• _Exercise_
Print nothing but the lines below starting at the line that holds "also beside one" and ending at the line that holds "let st := s.rf 0x200 3 0", including both, each exactly as written.

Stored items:
*** Begin section ***

-- ==== Sys2Proof/Machine/Boot.lean ====
section
/-! DEFINITION. Release and bring-up (R334 to R337, R342), the microcode boot (R339 to R341), and the clocks (R326, R327). -/
namespace Sys2Proof.Machine

/-- RESET_DEASSERT: the filtered reset line rises. -/
def execResetDeassert (s : State) : Host.Outcome State Fault Refusal :=
  .next (if s.rst.low then { s with rst := { s.rst with low := false } } else s)

/-- All domains are released: the boot begins by its strap; after a core reset the store is kept (R333, R340, R341). -/
def State.bootBegin (s : State) : State :=
  if s.rst.level = some .core then s.setRf 0x200 3 0 5
  else
    let b := s.rst.straps.boot.toNat
    let s1 : State := { s with boot := { s.boot with src := b } }
    s1.setRf 0x200 3 0 (if b = 3 then 3 else if b = 0 then 1 else 2)

/-- DOMAIN_RELEASE: one gap of the sequencer passes (R335, R336); with KSTRAP_TIMING 0b00 only domains 0 and 1 are
released (R334). -/
def execDomainRelease (s : State) : Host.Outcome State Fault Refusal :=
  .next (if s.rst.low ∨ s.rst.iso ∨ s.rst.level.isNone ∨ 12 ≤ s.rst.rel ∨ (!s.rbit 0x100 15 ∧ !s.refclk)
      ∨ (s.rbit 0x100 10 ∧ 2 ≤ s.rst.rel) then s
    else
      let n := s.rst.rel + 1
      let s1 : State := { s with rst := { s.rst with rel := n } }
      if s.rbit 0x100 10 ∧ n = 2 then s1.bootFail 7
      else if n = 12 then s1.bootBegin
      else s1)

/-- ARRAY_INIT_DONE: the internal arrays hold valid codewords (R342 step 5). -/
def execArrayInitDone (s : State) : Host.Outcome State Fault Refusal :=
  .next (if s.rst.rel = 12 ∧ !s.rst.low ∧ s.refclk ∧ s.rst.level.isSome then
      { s with rst := { s.rst with arrays := true } } else s)

-- KBOOT_CTL and KBOOT_DATA

/-- ERR 0x08: the first fault stands (R341). -/
def State.bootErr8 (s : State) : State := if s.rf 0x200 15 8 = 0 then s.setRf 0x200 15 8 8 else s

/-- A write of KBOOT_CTL (R340, R341, R345). REJECT stands before ACCEPT; a GO sets ERR 0x08 in LOADED, also beside one
of them. A GO that starts a load takes KBOOT_ADDR as it stands (R389). -/
def State.writeBootCtl (s : State) (w : Nat) : State :=
  let s1 := s.setRf 0x204 4 3 (fld w 4 3)
  let st := s1.rf 0x200 3 0
  if st = 4 then
    let s2 := if bitOf w 2 then s1.bootFail 6 else if bitOf w 1 then s1.setRf 0x200 3 0 5 else s1
    if bitOf w 0 then s2.bootErr8 else s2
  else if !bitOf w 0 then s1
  else if st = 2 then (if s1.boot.src = 2 then (s1.latch 0x208).setRf 0x200 3 0 3 else s1)
  else if st = 1 then
    let src := fld w 4 3
    if src = 0 then s1
    else
      let s2 : State := { s1 with boot := { s1.boot with src := src } }
      (s2.latch 0x208).setRf 0x200 3 0 (if src = 1 then 2 else 3)
  else s1.bootErr8

/-- Length that the first words of an image give. -/
def imgLen (im : List Byte) : Nat := leNat (im.take 4)

/-- A write of KBOOT_DATA (R340, R341): the next word on the debug path; after the load has ended, from whatever source,
ERR 0x08 and nothing else. -/
def State.writeBootData (s : State) (w : Nat) : State :=
  let st := s.rf 0x200 3 0
  if st = 2 ∧ s.boot.src = 1 then
    if 4 ≤ s.boot.dbg.length ∧ imgLen s.boot.dbg ≤ s.boot.dbg.length then s.bootErr8
    else { s with boot := { s.boot with dbg := s.boot.dbg ++ natLe 4 w } }
  else if 4 ≤ st then s.bootErr8
  else s

/-- BOOT_GO. -/
def execBootGo (w : U32) (priv : Bool) (s : State) : Host.Outcome State Fault Refusal :=
  .next (s.ctlWrite 0x204 priv (fun s => s.writeBootCtl w.toNat))
/-- BOOT_DATA. -/
def execBootData (w : U32) (priv : Bool) (s : State) : Host.Outcome State Fault Refusal :=
  .next (s.ctlWrite 0x210 priv (fun s => s.writeBootData w.toNat))
/-- BOOT_ACCEPT. -/
def execBootAccept (w : U32) (priv : Bool) (s : State) : Host.Outcome State Fault Refusal :=
  .next (s.ctlWrite 0x204 priv (fun s => s.writeBootCtl w.toNat))
/-- BOOT_REJECT. -/
def execBootReject (w : U32) (priv : Bool) (s : State) : Host.Outcome State Fault Refusal :=
  .next (s.ctlWrite 0x204 priv (fun s => s.writeBootCtl w.toNat))

-- the load

/-- First failing load check of an image: ERR, or 0 (R339, R341). -/
def State.imgCheck (s : State) (im : List Byte) : Nat :=
  let w i := leNat ((im.drop (4 * i)).take 4)
  let n := imgLen im
  if n < 4096 ∨ 8388608 < n ∨ n % 256 ≠ 0 ∨ n < w 3 + 154624 then 1
  else if s.part.stepping < fld (w 2) 5 0 ∨ fld (w 2) 13 8 < s.part.stepping then 2
  else if fld (w 1) 31 16 ≠ 0 ∨ fld (w 2) 7 6 ≠ 0 ∨ fld (w 2) 31 14 ≠ 0 ∨ !(List.range 12).all (fun i => w (4 + i) == 0)
  then 3 else 0

/-- The bytes being loaded: the boot-ROM window's (an operand), the device-memory image, or the debug words. -/
def State.imgOf (s : State) (rom : List Byte) : List Byte :=
  match s.boot.src with
  | 1 => s.boot.dbg
  | 2 => s.rd (s.lpair 0x208) (min 8388608 (max 64 (s.rd32 (s.lpair 0x208))))
  | _ => rom

/-- Has the loader all the bytes that it takes? -/
def State.imgHere (s : State) (im : List Byte) : Bool :=
  (s.rf 0x200 3 0 == 3 || (s.rf 0x200 3 0 == 2 && s.boot.src == 1)) && decide (4 ≤ im.length)
    && (decide (imgLen im ≤ im.length) || (decide (64 ≤ im.length) && s.imgCheck im == 1))

/-- MICROCODE_LOADED: the image has been fetched and hashed (R339 to R341). -/
def execMicrocodeLoaded (rom : List Byte) (s : State) : Host.Outcome State Fault Refusal :=
  .next (
    let im := s.imgOf rom
    if s.rst.low ∨ !s.refclk ∨ !s.rst.arrays ∨ !s.imgHere im then s
    else match s.imgCheck im with
      | 0 =>
        let b := im.take (imgLen im)
        let d := sha256 b
        let s1 := ({ s with boot := { s.boot with store := b, dbg := [] } } : State).arrayWrite 7
        (s1.setRegs 0x220 ((List.range 8).map (fun i => leNat ((d.drop (4 * i)).take 4)))).setRf 0x200 3 0 4
      | e => s.bootFail e)

-- ready

/-- Rebuild a pool's free stack after a core reset that met KFEED_STATUS.FAIL (R273): the free buffer of lowest index is
on top. -/
def State.rebuildPool (s : State) (p : Nat) : State :=
  let n := s.poolCount p
  let free := (List.range n).filter (fun i => !bitOf (s.bufWord p i) 22)
  let s1 := free.foldl (fun s i => s.setBufWord p i (putFld (putFld (s.bufWord p i) 7 0 0) 21 21 0)) s
  let s2 := (List.range free.length).foldl (fun s k =>
    s.wr32 (s.poolMeta p + 4 * n + 4 * k) (free.getD (free.length - 1 - k) 0)) s1
  s2.setReg (kcas p + 0x18) free.length

/-- Records staged when a system or core reset was taken leave once the block has posted ready, if EN is still 1; else they are
dropped (R376). -/
def State.stagedTrace (s : State) : State :=
  if s.rbit 0x1A040 0 then s.rerouted
  else { s with net := { s.net with queued := s.net.queued.filter (fun x => !isTrace x) } }

/-- POST_READY (R2, R247, R341): the built-in FU image is live in bank 0, and the block is ready. -/
def execPostReady (s : State) : Host.Outcome State Fault Refusal :=
  .next (if s.rf 0x200 3 0 ≠ 5 ∨ s.rst.low ∨ s.rst.level.isNone ∨ s.rst.rel ≠ 12 ∨ !s.rst.arrays ∨ !s.refclk then s
    else
      let im := s.boot.store
      let ofs := leNat ((im.drop 12).take 4)
      let s1 := if s.rst.level = some .core ∧ s.rbit 0x10004 1 then (List.range 8).foldl (fun s p => s.rebuildPool p) s else s
      let s2 : State := { s1 with
        fu := { bank0 := builtinBank ((im.drop ofs).take 154624), image := builtinBank ((im.drop ofs).take 154624) }
        rst := { s1.rst with level := none, posted := true } }
      let s3 := (((s2.setReg 0x80000 0).setReg 0x80004 1).setRf 0x50004 15 0 (leNat ((im.drop 4).take 2))).setRf 0x200 4 0 0x16
      s3.stagedTrace.postSys 6 s3.kdprofHi s3.kdprofLo)

-- clocks

/-- REFCLK_STOP: KREFCLK stops; timers stop (R326). -/
def execRefclkStop (s : State) : Host.Outcome State Fault Refusal := .next { s with refclk := false }

/-- REFCLK_RETURN: KPACE.REFLOST is set (R326). -/
def execRefclkReturn (s : State) : Host.Outcome State Fault Refusal :=
  .next (if s.refclk then s
    else
      let s1 : State := { s with refclk := true }
      s1.setRbit 0x10008 27 true)

/-- A write of KPACE: BPW 0 is ignored; SLIP and REFLOST are W1C (R327, R329). -/
def State.writePace (s : State) (w : Nat) : State :=
  let o := s.reg 0x10008
  let b := if fld w 10 0 = 0 then fld o 10 0 else fld w 10 0
  let c (i : Nat) : Nat := if bitOf w i then 0 else fld o i i * 2 ^ i
  s.setReg 0x10008 (b + c 27 + c 28 + fld o 30 29 * 2 ^ 29 + fld w 31 31 * 2 ^ 31)

/-- PACE_WRITE. -/
def execPaceWrite (w : U32) (priv : Bool) (s : State) : Host.Outcome State Fault Refusal :=
  .next (s.ctlWrite 0x10008 priv (fun s => s.writePace w.toNat))

/-- PACE_WINDOW: a window of 64 KREFCLK cycles ends with so many beats delivered; EN and BPW as written take effect
(R327). -/
def execPaceWindow (beats : Nat) (s : State) : Host.Outcome State Fault Refusal :=
  .next (if !s.refclk ∨ s.rst.low then s
    else
      let test := s.rf 0x10008 30 29 == 1
      let s1 := if s.pace.en ∧ !test ∧ beats < s.pace.bpw then (s.satAdd 0x1000C 1).setRbit 0x10008 28 true else s
      { s1 with pace := { en := s1.rbit 0x10008 31, bpw := s1.rf 0x10008 10 0 } })

end Sys2Proof.Machine
end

*** End section ***

• _Your response_
/-- A write of KBOOT_CTL (R340, R341, R345). REJECT stands before ACCEPT; a GO sets ERR 0x08 in LOADED, also beside one
of them. A GO that starts a load takes KBOOT_ADDR as it stands (R389). -/
def State.writeBootCtl (s : State) (w : Nat) : State :=
  let s1 := s.setRf 0x204 4 3 (fld w 4 3)
  let st := s1.rf 0x200 3 0
  if st = 4 then
    let s2 := if bitOf w 2 then s1.bootFail 6 else if bitOf w 1 then s1.setRf 0x200 3 0 5 else s1
    if bitOf w 0 then s2.bootErr8 else s2
  else if !bitOf w 0 then s1
  else if st = 2 then (if s1.boot.src = 2 then (s1.latch 0x208).setRf 0x200 3 0 3 else s1)
  else if st = 1 then
    let src := fld w 4 3
    if src = 0 then s1
    else
      let s2 : State := { s1 with boot := { s1.boot with src := src } }
      (s2.latch 0x208).setRf 0x200 3 0 (if src = 1 then 2 else 3)
  else s1.bootErr8

/-- Length that the first words of an image give. -/
def imgLen (im : List Byte) : Nat := leNat (im.take 4)

/-- A write of KBOOT_DATA (R340, R341): the next word on the debug path; after the load has ended, from whatever source,
ERR 0x08 and nothing else. -/
def State.writeBootData (s : State) (w : Nat) : State :=
  let st := s.rf 0x200 3 0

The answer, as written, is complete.